**PROBLEM DESCRIPTION**: Extract the lines that carry the string "have" from the listing.

**RECORDS SHOWN**:
★ ★ ★
-- ==== Sys2Proof/Machine/Pseudo.lean ====
section
/-! DEFINITION. The pseudo-instructions of 30 R100 as lists of commands, running a list of commands that issue no
transaction, and the assembler line of 30 R99. -/

namespace Sys2Proof.Machine

/-- READ_INTO_MAP a (30 R100). -/
def readIntoMap (a : Byte) : List Instr := [.readReg a, .mapStoreRes]

/-- The `FIELD_SET a, j, vj` of ENCODE, from field `j` on. -/
def fieldSets (a : Byte) : Nat → List Word → List Instr
  | _, [] => []
  | j, v :: vs => .fieldSet a (BitVec.ofNat 8 j) v :: fieldSets a (j + 1) vs

/-- ENCODE a, (v0, ..., vm) (30 R100). -/
def encodeInto (a : Byte) (vs : List Word) : List Instr := .mapSetState a 0#32 :: fieldSets a 0 vs

/-- WRITE_FROM_MAP a, where `v` is the `rsp_word` the host read after MAP_GET (30 R100). -/
def writeFromMap (a : Byte) (v : Word) : List Instr := [.mapGet a, .writeReg a v]

/-- SYNC_FIELD a, f, v (30 R100); `w` is the `rsp_word` read on the way. -/
def syncField (a f : Byte) (v w : Word) : List Instr := .fieldSet a f v :: writeFromMap a w

/-- Run commands one after another, each from the state the one before left; for commands that complete in their one
`HostCmd` step (00 R16). -/
def execAll : List Instr → State → Result
  | [], s => .next s
  | i :: is, s =>
    match exec i s with
    | .next s' => execAll is s'
    | .fault e => .fault e
    | .refused r => .refused r

/-- A number in hexadecimal with `0x` (30 R99). -/
def hexNumeral (n : Nat) : String := "0x" ++ String.ofList (Nat.toDigits 16 n)

/-- `R` or `W` for KIND 0 or 1 (30 R99). -/
def kindLetter : ActKind → String
  | .read => "R"
  | .write => "W"

/-- The operands of an instruction in the order 30 R99 gives them, as text. -/
def operandTexts : Instr → List String
  | .readReg a => [hexNumeral a.toNat]
  | .writeReg a v => [hexNumeral a.toNat, hexNumeral v.toNat]
  | .bulk n => [hexNumeral n.toNat]
  | .actionWrite k kind a v => [hexNumeral k.toNat, kindLetter kind, hexNumeral a.toNat, hexNumeral v.toNat]
  | .actionRead k => [hexNumeral k.toNat]
  | .mapSetState a v => [hexNumeral a.toNat, hexNumeral v.toNat]
  | .mapStoreRes => []
  | .mapGet a => [hexNumeral a.toNat]
  | .mapDefault => []
  | .stateCheck a => [hexNumeral a.toNat]
  | .stateSet a v => [hexNumeral a.toNat, hexNumeral v.toNat]
  | .fieldGet a f => [hexNumeral a.toNat, hexNumeral f.toNat]
  | .fieldGetRes a f => [hexNumeral a.toNat, hexNumeral f.toNat]
  | .fieldSet a f v => [hexNumeral a.toNat, hexNumeral f.toNat, hexNumeral v.toNat]
  | .fieldSetRes a f v => [hexNumeral a.toNat, hexNumeral f.toNat, hexNumeral v.toNat]
  | .addrInfo a => [hexNumeral a.toNat]
  | .addrEnum k => [hexNumeral k.toNat]
  | .readFrame a => [hexNumeral a.toNat]
  | .writeFrame a v => [hexNumeral a.toNat, hexNumeral v.toNat]

/-- An assembler line: `MNEMONIC operand, operand, ...` (30 R99). -/
def asmLine (i : Instr) : String :=
  match operandTexts i with
  | [] => i.mnemonic
  | os => i.mnemonic ++ " " ++ ", ".intercalate os

end Sys2Proof.Machine
end

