-- ==== Sys2Proof/Laws/Steps.lean ====
section
/-! SUPPORT. What a command, a reply and a step can do, each said once, for later proofs to cite: `exec_effect`,
`replyOk_effect`, `step_effect`. Every effect is the state it leaves, so what it does not name is unchanged. -/

namespace Sys2Proof.Machine

/-! ### Inversion of the shared checks -/

section
variable {s t : State} {a x : Byte} {k : Nat} {r : Result}

/-- A check on the address either ends the command in UNKNOWN_ADDRESS or passes the slot on. -/
theorem withSlot_next {g : Nat → Result} (h : withSlot a s g = .next t) :
    t = s.raise .unknownAddress ∨ ∃ k, s.cfg.slot a = some k ∧ g k = .next t := by
  unfold withSlot failWith at h
  split at h
  · cases h; exact .inl rfl
  · exact .inr ⟨_, ‹_›, h⟩

/-- A check on the field either ends the command in BAD_FIELD or passes the field on. -/
theorem withField_next {g : FieldDesc → Result} (h : withField k x s g = .next t) :
    t = s.raise .badField ∨ ∃ d, s.cfg.fmux k x.toNat = some d ∧ g d = .next t := by
  unfold withField failWith at h
  split at h
  · cases h; exact .inl rfl
  · exact .inr ⟨_, ‹_›, h⟩

/-- A typed extraction either ends the command in UNEXPECTED_ADDRESS or lets it go on. -/
theorem withRes_next (h : withRes a s r = .next t) : t = s.raise .unexpectedAddress ∨ r = .next t := by
  unfold withRes failWith at h
  split at h
  · exact .inr h
  · cases h; exact .inl rfl

/-- A command that answers next has read a slot that exists. -/
theorem withMapSlot_next {g : MapSlot → Result} (h : withMapSlot k s g = .next t) :
    ∃ m, s.map[k]? = some m ∧ g m = .next t := by
  unfold withMapSlot at h
  split at h
  · cases h
  · exact ⟨_, ‹_›, h⟩

theorem complete_next {u : State} (h : complete u = .next t) : t = u.succeed := by cases h; rfl
theorem failWith_next {e : ErrCode} (h : failWith e s = .next t) : t = s.raise e := by cases h; rfl
end

theorem known_of_slot {s : State} {a : Byte} {k : Nat} (h : s.cfg.slot a = some k) : s.known a = true := by
  simp [State.known, h]

/-- A slot the decoder gives is a slot of the map, under its own address (41 R143). -/
theorem mapSlot_of_slot {s : State} (hs : s.Ready) {a : Byte} {k : Nat} (h : s.cfg.slot a = some k) :
    ∃ m, s.map[k]? = some m ∧ m.tag.setWidth 8 = a := by
  have hk := slot_lt h
  obtain ⟨m, h1, h2⟩ := mapSlot_of_noFault hs.noFault (List.getElem?_eq_getElem hk)
  refine ⟨m, h1, ?_⟩
  have := List.findIdx?_eq_some_iff_getElem.mp h
  obtain ⟨hk', e, -⟩ := this
  simpa [h2] using e

/-- No internal fault, part by part (60 R218, 41 R146). -/
theorem noFault_iff {s : State} : s.internalFault = none ↔
    s.fsm ≠ .reserved3 ∧ s.map.map (·.tag) = s.cfg.catalog.map (·.addr) ∧
      (∀ e ∈ s.act, e.valid = true → s.known e.tag = true) ∧ (s.resValid = true → s.known s.resTag = true) ∧
      s.act.length = s.cfg.maxActions := by
  rw [internalFault_eq_none]
  simp only [State.tagsKnown, Bool.and_eq_true, List.all_eq_true]
  constructor
  · rintro ⟨a, b, ⟨c, d⟩, e⟩
    exact ⟨a, b, fun e he hv => by simpa [hv] using c e he, fun hv => by simpa [hv] using d, e⟩
  · rintro ⟨a, b, c, d, e⟩
    refine ⟨a, b, ⟨fun e he => ?_, ?_⟩, e⟩
    · cases hv : e.valid <;> simp [c e he, hv]
    · cases hv : s.resValid <;> simp [hv, d]

/-! ### Commands -/

/-- What a host command can do in a ready state: end in an error of its own, write what its kind
writes and succeed, or start a transaction command. -/
inductive CommandEffect (i : Instr) (s : State) : State → Prop
  | error (e : ErrCode) (h : e ∈ errorsOf i) : CommandEffect i s (s.raise e)
  | query (w : Word) (h : writesAux i = true) : CommandEffect i s (s.setAux w).succeed
  | check : CommandEffect i s s.succeed
  | resWord (w : Word) (h : writesRes i = true) : CommandEffect i s (s.setResWord w).succeed
  | res (tag : Byte) (w : Word) (h : writesRes i = true) (hk : s.known tag = true) :
      CommandEffect i s (s.setRes tag w).succeed
  | resAux (tag : Byte) (w x : Word) (h : writesRes i = true) (hx : writesAux i = true) (hk : s.known tag = true) :
      CommandEffect i s ((s.setRes tag w).setAux x).succeed
  | mapWord (k : Nat) (w : Word) (h : writesMap i = true) : CommandEffect i s (s.setMapWord k w).succeed
  | mapDefaults (h : writesMap i = true) : CommandEffect i s s.mapDefaults.succeed
  | action (k : Byte) (kind : ActKind) (a : Byte) (v : Word) (h : i = .actionWrite k kind a v) (hk : s.known a = true) :
      CommandEffect i s (s.setAct k.toNat { valid := true, kind := kind, tag := a, word := v }).succeed
  | readReg (a : Byte) (h : i = .readReg a) (hr : s.cfg.readable a = true) :
      CommandEffect i s { s.accept opReadReg with curAddr := a }
  | writeReg (a : Byte) (v : Word) (h : i = .writeReg a v) (hw : s.cfg.writable a = true) :
      CommandEffect i s { s.accept opWriteReg with curAddr := a, curData := v }
  | bulkNone (h : i = .bulk 0#8) : CommandEffect i s { s with txnCount := 0#9 }.succeed
  | bulk (n : Byte) (h : i = .bulk n) (hn : 1 ≤ n.toNat) (hv : s.actionsValid n.toNat = true) :
      CommandEffect i s { s.accept opBulk with seqN := n }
★ ★ ★
**RESPONSE BOX**:
  have hk := slot_lt h
  have := List.findIdx?_eq_some_iff_getElem.mp h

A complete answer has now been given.